Now, more rigorously speaking, there are many ways to explain why larger $\lambda$ epxerience less obstacle loss than smaller $\lambda$. One explanation that is straightfoward to me is Fresnel zones and knife-edge diffraction (Fresnel parameters) (e.g. see Saunder's book, chapter 3): if you have two antennas forming a communication link, then you have two ways for the signal to make it, either as line of sight (LOS) or by reflecting off nearby obstacles and objects (e.g. hills, other buildings, cars, etc). In practice you may have both types, and plenty of such "multipaths" will meet at the receiving antenna to interfere constuctively or destructively. A Fresnel zone of order $n$ is defined as the 3D locus within which the following relation holds (figure below is modified from drawing originally in wiki page):

$$a+b=d_{1}+d_{2} + n\frac{\lambda}{2},$$

where $a+b$ is the indirect path distance travelled and $d_{1}+d_{2}$ is the LOS's distance travelled. The 1st Fresnel zone ($n=1$) looks like an ellipsoid, and is the most important zone for viable communication becase it includes the strongest signal (LOS) and constructive interferences of the two paths. The second zone follows, as larger ellispoid, and so on (the zones enclose each other like onion rings).

Thus, a communication link is not only captured by the LOS, but by an entire ellipsoid around it, with a radius equal to (for the $n$-th zone, and assuming radius << distances $d_{1,2}$):

$$ r_{n}\approx\sqrt{n\frac{\lambda d_{1}d_{2}}{d_{1}+d_{2}}} $$

As objects obstuct part of this ellipsoid, such as a tree or a building protruding within it, losses will occure to the signal received (typically the 60% core of the first Fresnel zone is forbidden to obstruction, if clear signal is required). Thus, the radiowave's LOS is not exactly the sharp optical/ray line one may expect, but rather the radio/wave zone seen as the ellipsoid between transmitter and receiver, with its width depending on $\lambda$, the smaller it is the slimmer the ellispoid and the closer to optical rays. We can see clearly now that if we are operating at small wavelength, the radius of the zone is small and an object of moderate size can block/reflect it completely, whereas at larger wavelength, the object may block part, but not all, of the signal, leaving enough signal to diffract over.

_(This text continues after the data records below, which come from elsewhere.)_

theorem ss1Cycle_core (z : Nat) (s : State) : (ss1Cycle z s).core = s.core := by
  unfold ss1Cycle
  repeat' (first | with_reducible rfl | (simp only [↓scEvent_core, ↓setSs1_core, ↓setSc_core, ↓core_ite, ite_self, id_eq, ↓core_of_mk, core_eta]; done) | split | (simp only [↓scEvent_core, ↓setSs1_core, ↓setSc_core, ↓core_ite, ite_self, id_eq, ↓core_of_mk, core_eta]))

theorem zoneStart_core (z : Nat) (s : State) : (zoneStart z s).core = s.core := by
  unfold zoneStart
  repeat' (first | with_reducible rfl | (simp only [↓setBit_core, ↓scEvent_core, ↓setSs1_core, ↓core_ite, ite_self, id_eq, ↓core_of_mk, core_eta]; done) | split | (simp only [↓setBit_core, ↓scEvent_core, ↓setSs1_core, ↓core_ite, ite_self, id_eq, ↓core_of_mk, core_eta]))

theorem zoneRelease_core (z : Nat) (s : State) : (zoneRelease z s).core = s.core := by
  unfold zoneRelease
  repeat' (first | with_reducible rfl | (simp only [↓scEvent_core, ↓setBit_core, ↓core_ite, ite_self, id_eq, ↓core_of_mk, core_eta]; done) | split | (simp only [↓scEvent_core, ↓setBit_core, ↓core_ite, ite_self, id_eq, ↓core_of_mk, core_eta]))

theorem zoneCycle_core (z : Nat) (s : State) : (zoneCycle z s).core = s.core := by
  unfold zoneCycle
  repeat' (first | with_reducible rfl | (simp only [↓setRg_core, ↓setBit_core, ↓setSs1_core, ↓zoneStart_core, ↓zoneRelease_core, ↓core_ite, ite_self, id_eq, ↓core_of_mk, core_eta]; done) | split | (simp only [↓setRg_core, ↓setBit_core, ↓setSs1_core, ↓zoneStart_core, ↓zoneRelease_core, ↓core_ite, ite_self, id_eq, ↓core_of_mk, core_eta]))

theorem discCycle_core (t : Nat) (s : State) : (discCycle t s).core = s.core := by
  unfold discCycle
  repeat' (first | with_reducible rfl | (simp only [↓setSc_core, ↓scEvent_core, ↓setRg_core, ↓setBit_core, ↓core_ite, ite_self, id_eq, ↓core_of_mk, core_eta]; done) | split | (with_reducible refine Eq.trans (forRange_core (fun _ _ => ?_) _ _) ?_) | (simp only [↓setSc_core, ↓scEvent_core, ↓setRg_core, ↓setBit_core, ↓core_ite, ite_self, id_eq, ↓core_of_mk, core_eta]))

theorem scCycle_core (a0 a1 : Nat) (s : State) : (scCycle a0 a1 s).core = s.core := by
  unfold scCycle
  repeat' (first | with_reducible rfl | (simp only [↓setSc_core, ↓splCycle_core, ↓sdiCycle_core, ↓slsCycle_core, ↓twSpeed_core, ↓splGrant_core, ↓zoneCycle_core, ↓ss1Cycle_core, ↓scOutputs_core, ↓scGen_core, ↓discCycle_core, ↓core_ite, ite_self, id_eq, ↓core_of_mk, core_eta]; done) | split | (with_reducible refine Eq.trans (forRange_core (fun _ _ => ?_) _ _) ?_) | (simp only [↓setSc_core, ↓splCycle_core, ↓sdiCycle_core, ↓slsCycle_core, ↓twSpeed_core, ↓splGrant_core, ↓zoneCycle_core, ↓ss1Cycle_core, ↓scOutputs_core, ↓scGen_core, ↓discCycle_core, ↓core_ite, ite_self, id_eq, ↓core_of_mk, core_eta]))

theorem scOperate_core (s : State) : (scOperate s).core = s.core := by
  unfold scOperate
  repeat' (first | with_reducible rfl | (simp only [↓setRg_core, ↓setFld_core, ↓setSc_core, ↓setConnState_core, ↓scOutputs_core, ↓scGen_core, ↓core_ite, ite_self, id_eq, ↓core_of_mk, core_eta]; done) | split | (with_reducible refine Eq.trans (forRange_core (fun _ _ => ?_) _ _) ?_) | (with_reducible refine Eq.trans (foldl_core (fun _ _ => ?_) _ _) ?_) | (simp only [↓setRg_core, ↓setFld_core, ↓setSc_core, ↓setConnState_core, ↓scOutputs_core, ↓scGen_core, ↓core_ite, ite_self, id_eq, ↓core_of_mk, core_eta]))

theorem scHold_core (cause : Nat) (s : State) : (scHold cause s).core = s.core := by
  unfold scHold
  repeat' (first | with_reducible rfl | (simp only [↓scOutputs_core, ↓scGen_core, ↓setFld_core, ↓core_ite, ite_self, id_eq, ↓core_of_mk, core_eta]; done) | split | (simp only [↓scOutputs_core, ↓scGen_core, ↓setFld_core, ↓core_ite, ite_self, id_eq, ↓core_of_mk, core_eta]))

theorem scCheck_core (s : State) : (scCheck s).core = s.core := by
  unfold scCheck
  repeat' (first | with_reducible rfl | (simp only [↓scHold_core, ↓scEvent_core, ↓scOperate_core, ↓setRg_core, ↓setFld_core, ↓setSc_core, ↓core_ite, ite_self, id_eq, ↓core_of_mk, core_eta]; done) | split | (simp only [↓scHold_core, ↓scEvent_core, ↓scOperate_core, ↓setRg_core, ↓setFld_core, ↓setSc_core, ↓core_ite, ite_self, id_eq, ↓core_of_mk, core_eta]))

theorem scRestart_core (s : State) : (scRestart s).core = s.core := by
  unfold scRestart
  repeat' (first | with_reducible rfl | (simp only [↓scOutputs_core, ↓scGen_core, ↓core_ite, ite_self, id_eq, ↓core_of_mk, core_eta]; done) | split | (simp only [↓scOutputs_core, ↓scGen_core, ↓core_ite, ite_self, id_eq, ↓core_of_mk, core_eta]))

theorem soutFault_core (n code : Nat) (s : State) : (soutFault n code s).core = s.core := by
  unfold soutFault
  repeat' (first | with_reducible rfl | (simp only [↓scEvent_core, ↓scOutputs_core, ↓setBit_core, ↓setFld_core, ↓core_ite, ite_self, id_eq, ↓core_of_mk, core_eta]; done) | split | (simp only [↓scEvent_core, ↓scOutputs_core, ↓setBit_core, ↓setFld_core, ↓core_ite, ite_self, id_eq, ↓core_of_mk, core_eta]))

theorem linkCount_core (i : Nat) (s : State) : (linkCount i s).core = s.core := by
  unfold linkCount
  repeat' (first | with_reducible rfl | (simp only [↓flag_core, ↓incWrap_core, ↓core_ite, ite_self, id_eq, ↓core_of_mk, core_eta]; done) | split | (simp only [↓flag_core, ↓incWrap_core, ↓core_ite, ite_self, id_eq, ↓core_of_mk, core_eta]))

theorem linkReject_core (ctx cause : Nat) (s : State) : (linkReject ctx cause s).core = s.core := by
  unfold linkReject
  repeat' (first | with_reducible rfl | (simp only [↓linkCount_core, ↓setRg_core, ↓core_ite, ite_self, id_eq, ↓core_of_mk, core_eta]; done) | split | (simp only [↓linkCount_core, ↓setRg_core, ↓core_ite, ite_self, id_eq, ↓core_of_mk, core_eta]))

theorem putRegBytes_core (p o : Nat) (bs : List Nat) (s : State) : (putRegBytes p o bs s).core = s.core := by
  unfold putRegBytes
  generalize o = k
  induction bs generalizing k s with
  | nil => rfl
  | cons b bs ih => exact (ih _ _).trans (setFld_core _ _ _ _ _ _)

theorem slDeliver_core (port : Nat) (pdu : List Nat) (s : State) : (slDeliver port pdu s).core = s.core := by
  unfold slDeliver
  repeat' (first | with_reducible rfl | (simp only [↓setRg_core, ↓putRegBytes_core, ↓core_ite, ite_self, id_eq, ↓core_of_mk, core_eta]; done) | split | (simp only [↓setRg_core, ↓putRegBytes_core, ↓core_ite, ite_self, id_eq, ↓core_of_mk, core_eta]))

theorem slDemands_core (ctx kind b : Nat) (s : State) : (slDemands ctx kind b s).core = s.core := by
  unfold slDemands
  repeat' (first | with_reducible rfl | (simp only [↓linkNote_core, ↓setSc_core, ↓core_ite, ite_self, id_eq, ↓core_of_mk, core_eta]; done) | split | (simp only [↓linkNote_core, ↓setSc_core, ↓core_ite, ite_self, id_eq, ↓core_of_mk, core_eta]))

theorem slReceive_core (port : Nat) (bs : List Nat) (s : State) : (slReceive port bs s).core = s.core := by
  unfold slReceive
  repeat' (first | with_reducible rfl | (simp only [↓slDeliver_core, ↓linkReject_core, ↓slDemands_core, ↓setSc_core, ↓core_ite, ite_self, id_eq, ↓core_of_mk, core_eta]; done) | split | (simp only [↓slDeliver_core, ↓linkReject_core, ↓slDemands_core, ↓setSc_core, ↓core_ite, ite_self, id_eq, ↓core_of_mk, core_eta]))

theorem candStat_core (st reason off : Nat) (s : State) : (candStat st reason off s).core = s.core := by
  unfold candStat
  repeat' (first | with_reducible rfl | (simp only [↓setRg_core, ↓core_ite, ite_self, id_eq, ↓core_of_mk, core_eta]; done) | split | (simp only [↓setRg_core, ↓core_ite, ite_self, id_eq, ↓core_of_mk, core_eta]))

theorem commission_core (data : List Nat) (s : State) : (commission data s).core = s.core := by
  unfold commission
  repeat' (first | with_reducible rfl | (simp only [↓candStat_core, ↓core_ite, ite_self, id_eq, ↓core_of_mk, core_eta]; done) | split | (simp only [↓candStat_core, ↓core_ite, ite_self, id_eq, ↓core_of_mk, core_eta]))

theorem slAccept_core (w : SlWait) (s : State) : (slAccept w s).core = s.core := by
  unfold slAccept
  repeat' (first | with_reducible rfl | (simp only [↓linkCount_core, ↓commission_core, ↓setSc_core, ↓setRg_core, ↓setConnState_core, ↓core_ite, ite_self, id_eq, ↓core_of_mk, core_eta]; done) | split | (simp only [↓linkCount_core, ↓commission_core, ↓setSc_core, ↓setRg_core, ↓setConnState_core, ↓core_ite, ite_self, id_eq, ↓core_of_mk, core_eta]))

theorem slVerdict_core (num v : Nat) (s : State) : (slVerdict num v s).core = s.core := by
  unfold slVerdict
  repeat' (first | with_reducible rfl | (simp only [↓setSc_core, ↓slAccept_core, ↓linkReject_core, ↓core_ite, ite_self, id_eq, ↓core_of_mk, core_eta]; done) | split | (simp only [↓setSc_core, ↓slAccept_core, ↓linkReject_core, ↓core_ite, ite_self, id_eq, ↓core_of_mk, core_eta]))

theorem slTimeouts_core (s : State) : (slTimeouts s).core = s.core := by
  unfold slTimeouts
  repeat' (first | with_reducible rfl | (simp only [↓setSc_core, ↓linkReject_core, ↓core_ite, ite_self, id_eq, ↓core_of_mk, core_eta]; done) | split | (with_reducible refine Eq.trans (foldl_core (fun _ _ => ?_) _ _) ?_) | (simp only [↓setSc_core, ↓linkReject_core, ↓core_ite, ite_self, id_eq, ↓core_of_mk, core_eta]))

theorem slExpire_core (c : Nat) (s : State) : (slExpire c s).core = s.core := by
  unfold slExpire
  repeat' (first | with_reducible rfl | (simp only [↓linkNote_core, ↓linkCount_core, ↓setConnState_core, ↓core_ite, ite_self, id_eq, ↓core_of_mk, core_eta]; done) | split | (simp only [↓linkNote_core, ↓linkCount_core, ↓setConnState_core, ↓core_ite, ite_self, id_eq, ↓core_of_mk, core_eta]))

theorem slProduce_core (c : Nat) (s : State) : (slProduce c s).core = s.core := by
  unfold slProduce
  repeat' (first | with_reducible rfl | (simp only [↓setSc_core, ↓setRg_core, ↓putRegBytes_core, ↓ethOffer_core, ↓core_ite, ite_self, id_eq, ↓core_of_mk, core_eta]; done) | split | (simp only [↓setSc_core, ↓setRg_core, ↓putRegBytes_core, ↓ethOffer_core, ↓core_ite, ite_self, id_eq, ↓core_of_mk, core_eta]))

theorem candChecked_core (s : State) : (candChecked s).core = s.core := by
  unfold candChecked
  repeat' (first | with_reducible rfl | (simp only [↓candStat_core, ↓setRg_core, ↓setSc_core, ↓core_ite, ite_self, id_eq, ↓core_of_mk, core_eta]; done) | split | (simp only [↓candStat_core, ↓setRg_core, ↓setSc_core, ↓core_ite, ite_self, id_eq, ↓core_of_mk, core_eta]))

theorem safelinkEff_core (o v : Nat) (s : State) : (safelinkEff o v s).core = s.core := by
  unfold safelinkEff
  repeat' (first | with_reducible rfl | (simp only [↓candStat_core, ↓setRg_core, ↓setSc_core, ↓slVerdict_core, ↓core_ite, ite_self, id_eq, ↓core_of_mk, core_eta]; done) | split | (simp only [↓candStat_core, ↓setRg_core, ↓setSc_core, ↓slVerdict_core, ↓core_ite, ite_self, id_eq, ↓core_of_mk, core_eta]))

theorem safelinkWrite_core (acc : Access) (o v : Nat) (s : State) : (safelinkWrite acc o v s).core = s.core := by
  unfold safelinkWrite
  repeat' (first | with_reducible rfl | (simp only [↓safelinkEff_core, ↓core_ite, ite_self, id_eq, ↓core_of_mk, core_eta]; done) | split | (with_reducible refine Eq.trans (busStore_core (fun _ => ?_) _) ?_) | (simp only [↓safelinkEff_core, ↓core_ite, ite_self, id_eq, ↓core_of_mk, core_eta]))

theorem setKdState_core (k st : Nat) (s : State) : (setKdState k st s).core = s.core := by
  unfold setKdState
  repeat' (first | with_reducible rfl | (simp only [↓setBlockState_core, ↓core_ite, ite_self, id_eq, ↓core_of_mk, core_eta]; done) | split | (simp only [↓setBlockState_core, ↓core_ite, ite_self, id_eq, ↓core_of_mk, core_eta]))

theorem kdRecover_core (k : Nat) (s : State) : (kdRecover k s).core = s.core := by
  unfold kdRecover
  repeat' (first | with_reducible rfl | (simp only [↓setKdState_core, ↓setKdH_core, ↓core_ite, ite_self, id_eq, ↓core_of_mk, core_eta]; done) | split | (simp only [↓setKdState_core, ↓setKdH_core, ↓core_ite, ite_self, id_eq, ↓core_of_mk, core_eta]))

theorem kdFrameEnd_core (k : Nat) (s : State) : (kdFrameEnd k s).core = s.core := by
  unfold kdFrameEnd
  repeat' (first | with_reducible rfl | (simp only [↓kdOff_core, ↓kdStart_core, ↓core_ite, ite_self, id_eq, ↓core_of_mk, core_eta]; done) | split | (simp only [↓kdOff_core, ↓kdStart_core, ↓core_ite, ite_self, id_eq, ↓core_of_mk, core_eta]))

theorem kdBusOff_core (k : Nat) (s : State) : (kdBusOff k s).core = s.core := by
  unfold kdBusOff
  repeat' (first | with_reducible rfl | (simp only [↓setTxStat_core, ↓flag_core, ↓incSat_core, ↓setKdState_core, ↓setKdH_core, ↓kdFrameEnd_core, ↓kdRecover_core, ↓core_ite, ite_self, id_eq, ↓core_of_mk, core_eta]; done) | split | (with_reducible refine Eq.trans (forRange_core (fun _ _ => ?_) _ _) ?_) | (simp only [↓setTxStat_core, ↓flag_core, ↓incSat_core, ↓setKdState_core, ↓setKdH_core, ↓kdFrameEnd_core, ↓kdRecover_core, ↓core_ite, ite_self, id_eq, ↓core_of_mk, core_eta]))

theorem kdErrorState_core (k : Nat) (s : State) : (kdErrorState k s).core = s.core := by
  unfold kdErrorState
  repeat' (first | with_reducible rfl | (simp only [↓flag_core, ↓setKdState_core, ↓core_ite, ite_self, id_eq, ↓core_of_mk, core_eta]; done) | split | (simp only [↓flag_core, ↓setKdState_core, ↓core_ite, ite_self, id_eq, ↓core_of_mk, core_eta]))

theorem kdCounters_core (k tec rec : Nat) (s : State) : (kdCounters k tec rec s).core = s.core := by
  unfold kdCounters
  repeat' (first | with_reducible rfl | (simp only [↓setFld_core, ↓kdErrorState_core, ↓flagIf_core, ↓kdBusOff_core, ↓core_ite, ite_self, id_eq, ↓core_of_mk, core_eta]; done) | split | (simp only [↓setFld_core, ↓kdErrorState_core, ↓flagIf_core, ↓kdBusOff_core, ↓core_ite, ite_self, id_eq, ↓core_of_mk, core_eta]))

Diffraction also becomes geometrically sharp for smaller $\lambda$ (higher frequency), because wave-like behaviour is reduced and we have ray-like propagation. Particularly, knife-edge diffraction for a sharp edge that protrudes by height $h$ above LOS is defined by the Fresnel parameter $v$ (where $v<0$ means clearance, $v>0$ means shadowing):

$$ v\approx h \sqrt{\frac{2(d_{1}+d_{2})}{\lambda d_{1}d_{2}}}=\frac{h}{r_{n}}\sqrt{2n}, $$

which is seen to be driven to deeper shadows by having smaller wavelengths. You can convert $v$ to loss values using the appropriate curves/equations (e.g. see Saunder's book). This agrees with our experiences of wave propagation at lower frequencies (e.g. TV signals) compared to higher frequenies, as noted earlier.

Additionally, when the waves bounce off surfaces, the surface roughness controls how angularly-spread their reflection will be; rough surfaces scatter the signal not only in one angle according to Snell's law, but rather with standard deviation around it. Smoother surfaces give more 'specular' (optical/ray) reflections similar to perfect mirrors, that are closer to Snell's law. Rayleigh's criterion for considering a surface to be smooth requires having roughness less than $\lambda/(8\cos\theta_{i})$, where $\theta_{i}$ is the angle of incidence upon the surface.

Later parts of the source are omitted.